What needs to be done.
Extract precisely the lines of the entries below, from the first line through the line containing "attention changes the host interface only. -/".

Extracted entries.

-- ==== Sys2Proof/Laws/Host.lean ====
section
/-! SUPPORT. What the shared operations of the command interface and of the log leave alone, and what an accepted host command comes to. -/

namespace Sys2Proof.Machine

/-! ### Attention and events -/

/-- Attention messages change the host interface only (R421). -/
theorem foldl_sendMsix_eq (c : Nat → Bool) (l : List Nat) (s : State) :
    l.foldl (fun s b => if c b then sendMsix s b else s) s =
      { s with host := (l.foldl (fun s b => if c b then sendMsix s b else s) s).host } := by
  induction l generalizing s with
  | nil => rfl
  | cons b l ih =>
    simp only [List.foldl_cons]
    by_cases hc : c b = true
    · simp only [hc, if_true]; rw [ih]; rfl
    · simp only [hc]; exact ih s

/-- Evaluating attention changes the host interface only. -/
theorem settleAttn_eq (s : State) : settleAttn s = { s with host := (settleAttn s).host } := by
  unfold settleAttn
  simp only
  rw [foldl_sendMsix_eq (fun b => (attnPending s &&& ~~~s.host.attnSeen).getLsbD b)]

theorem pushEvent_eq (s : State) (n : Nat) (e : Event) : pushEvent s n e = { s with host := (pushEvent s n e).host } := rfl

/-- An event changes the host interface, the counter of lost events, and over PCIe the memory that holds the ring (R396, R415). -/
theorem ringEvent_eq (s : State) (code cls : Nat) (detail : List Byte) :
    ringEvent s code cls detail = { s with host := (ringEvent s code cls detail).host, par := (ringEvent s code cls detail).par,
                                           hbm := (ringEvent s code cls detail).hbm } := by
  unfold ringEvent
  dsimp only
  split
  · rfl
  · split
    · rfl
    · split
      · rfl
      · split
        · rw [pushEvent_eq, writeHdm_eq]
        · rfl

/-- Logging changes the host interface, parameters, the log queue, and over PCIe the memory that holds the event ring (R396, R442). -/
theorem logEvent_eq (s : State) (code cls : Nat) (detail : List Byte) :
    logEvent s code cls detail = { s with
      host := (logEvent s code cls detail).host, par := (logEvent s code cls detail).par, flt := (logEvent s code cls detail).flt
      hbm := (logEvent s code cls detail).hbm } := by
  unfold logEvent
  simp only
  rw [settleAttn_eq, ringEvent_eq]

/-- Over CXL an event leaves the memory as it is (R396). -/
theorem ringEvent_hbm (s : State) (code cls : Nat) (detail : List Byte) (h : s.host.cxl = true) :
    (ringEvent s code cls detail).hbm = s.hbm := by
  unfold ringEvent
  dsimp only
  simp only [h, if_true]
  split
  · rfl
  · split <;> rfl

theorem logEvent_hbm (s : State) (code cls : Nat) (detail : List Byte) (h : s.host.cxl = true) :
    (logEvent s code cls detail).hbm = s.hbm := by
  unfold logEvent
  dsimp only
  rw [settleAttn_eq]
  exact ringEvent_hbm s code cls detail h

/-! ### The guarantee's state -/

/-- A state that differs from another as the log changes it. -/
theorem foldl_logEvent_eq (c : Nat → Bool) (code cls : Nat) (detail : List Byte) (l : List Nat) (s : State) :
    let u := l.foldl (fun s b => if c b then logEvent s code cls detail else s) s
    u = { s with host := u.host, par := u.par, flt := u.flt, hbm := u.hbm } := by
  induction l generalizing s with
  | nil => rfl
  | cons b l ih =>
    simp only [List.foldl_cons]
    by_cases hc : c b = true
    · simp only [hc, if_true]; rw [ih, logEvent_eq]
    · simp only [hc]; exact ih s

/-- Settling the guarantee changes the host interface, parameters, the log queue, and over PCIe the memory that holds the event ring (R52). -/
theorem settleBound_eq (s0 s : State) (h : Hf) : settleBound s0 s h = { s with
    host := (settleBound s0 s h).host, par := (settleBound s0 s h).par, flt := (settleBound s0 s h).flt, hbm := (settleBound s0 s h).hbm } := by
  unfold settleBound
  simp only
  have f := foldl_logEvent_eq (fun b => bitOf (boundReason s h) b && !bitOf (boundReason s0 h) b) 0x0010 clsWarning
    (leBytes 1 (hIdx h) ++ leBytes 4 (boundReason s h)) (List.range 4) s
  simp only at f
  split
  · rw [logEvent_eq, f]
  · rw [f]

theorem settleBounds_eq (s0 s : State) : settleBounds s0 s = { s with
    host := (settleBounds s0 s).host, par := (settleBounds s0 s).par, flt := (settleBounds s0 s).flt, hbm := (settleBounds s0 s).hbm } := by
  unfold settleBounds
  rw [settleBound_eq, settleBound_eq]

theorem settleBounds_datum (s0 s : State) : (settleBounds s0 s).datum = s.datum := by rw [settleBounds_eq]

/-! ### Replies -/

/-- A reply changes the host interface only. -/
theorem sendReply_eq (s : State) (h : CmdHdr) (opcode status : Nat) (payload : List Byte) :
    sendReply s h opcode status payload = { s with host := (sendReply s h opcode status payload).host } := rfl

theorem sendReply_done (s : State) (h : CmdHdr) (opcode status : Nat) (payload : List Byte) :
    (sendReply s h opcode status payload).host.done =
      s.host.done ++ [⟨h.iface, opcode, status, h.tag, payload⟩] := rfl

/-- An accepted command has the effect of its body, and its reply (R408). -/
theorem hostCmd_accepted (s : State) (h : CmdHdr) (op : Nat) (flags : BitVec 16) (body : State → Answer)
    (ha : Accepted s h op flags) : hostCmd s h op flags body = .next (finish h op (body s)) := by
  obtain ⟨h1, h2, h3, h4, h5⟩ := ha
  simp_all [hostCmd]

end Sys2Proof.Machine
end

Solution to this problem.
-- ==== Sys2Proof/Laws/Host.lean ====
section
/-! SUPPORT. What the shared operations of the command interface and of the log leave alone, and what an accepted host command comes to. -/

namespace Sys2Proof.Machine

/-! ### Attention and events -/

/-- Attention messages change the host interface only (R421). -/
theorem foldl_sendMsix_eq (c : Nat → Bool) (l : List Nat) (s : State) :
    l.foldl (fun s b => if c b then sendMsix s b else s) s =
      { s with host := (l.foldl (fun s b => if c b then sendMsix s b else s) s).host } := by
  induction l generalizing s with
  | nil => rfl
  | cons b l ih =>
    simp only [List.foldl_cons]
    by_cases hc : c b = true
    · simp only [hc, if_true]; rw [ih]; rfl
    · simp only [hc]; exact ih s

/-- Evaluating attention changes the host interface only. -/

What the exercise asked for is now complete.